/-- The bounds form of R180: the fault of a sealed source, or of an exact form whose bounds leave x or have no exact encoding; else x with
the address a and the bounds that encode [a, a + k), or its own bounds where those are unrepresentable, untagged outside x. -/
def boundsRule (x : Cap) (a k : Int) (exact : Bool) : Option TrapInfo × Cap :=
  let outside := decide (a < capBase x ∨ a + k > capTop x)
  let hard := decide (x.tag = true ∧ exact = true)
  let fits := match encBounds a (a + k) with | none => false | some (b, t, _) => decide (b = a ∧ t = a + k)
  (if x.tag = true ∧ cOtype x ≠ 0 then some (capFlt x 2 0)
   else if hard && outside then some (capFlt x 4 0) else if hard && !fits then some (capFlt x 5 0) else none,
   match encBounds a (a + k) with
   | none => { withAddr x a with tag := false }
   | some (b, t, e) =>
     { withBounds (withAddr x a) e (b / 2 ^ e % 2 ^ 17).toNat (t / 2 ^ e % 2 ^ 17).toNat with
       tag := x.tag && !outside && decide (capBase x ≤ b ∧ t ≤ capTop x) })

/-- The number in s[b] and s[b+1], and the same read as signed. -/
def pairU (x : Split) (b : SReg) : Int := (sGet x b).toNat + (sGet x (b + 1)).toNat * 2 ^ 32
def pairS (x : Split) (b : SReg) : Int := if pairU x b < 2 ^ 63 then pairU x b else pairU x b - 2 ^ 64

/-- An authority to seal or to unseal (R183). -/
def authFault (k : Cap) (perm : Nat) : Option TrapInfo :=
  if k.tag = false then some (capFlt k 1 0) else if cOtype k ≠ 0 then some (capFlt k 2 0)
  else if cHas k perm = false then some (capFlt k 3 perm)
  else if ¬ (capBase k ≤ cAddr k ∧ (cAddr k : Int) < capTop k) then some (capFlt k 4 0) else none

/-- The fault of CSEAL.sentry, CSEAL and CUNSEAL of c, with the authority q (R182, R183). -/
def sentryFault (c : Cap) : Option TrapInfo :=
  if c.tag = false then some (capFlt c 1 0) else if cOtype c ≠ 0 then some (capFlt c 2 0)
  else if cHas c 2 = false then some (capFlt c 3 2) else none
def sealFault (c q : Cap) : Option TrapInfo :=
  if c.tag = false then some (capFlt c 1 0) else if cOtype c ≠ 0 then some (capFlt c 2 0)
  else if authFault q 6 ≠ none then authFault q 6
  else if 1 ≤ cAddr q ∧ cAddr q ≤ 62 then none else some (capFlt q 6 0)
def unsealFault (c q : Cap) : Option TrapInfo :=
  if c.tag = false then some (capFlt c 1 0) else if ¬ (1 ≤ cOtype c ∧ cOtype c ≤ 62) then some (capFlt c 6 0)
  else if authFault q 7 ≠ none then authFault q 7
  else if cAddr q ≠ cOtype c then some (capFlt q 6 0) else none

☆ ☆ ☆ ☆ ☆ ☆ ☆

| Try it |
In the material above, please find every line that includes the word "capTop" and copy it.

| Result |
  let outside := decide (a < capBase x ∨ a + k > capTop x)
       tag := x.tag && !outside && decide (capBase x ≤ b ∧ t ≤ capTop x) })
  else if ¬ (capBase k ≤ cAddr k ∧ (cAddr k : Int) < capTop k) then some (capFlt k 4 0) else none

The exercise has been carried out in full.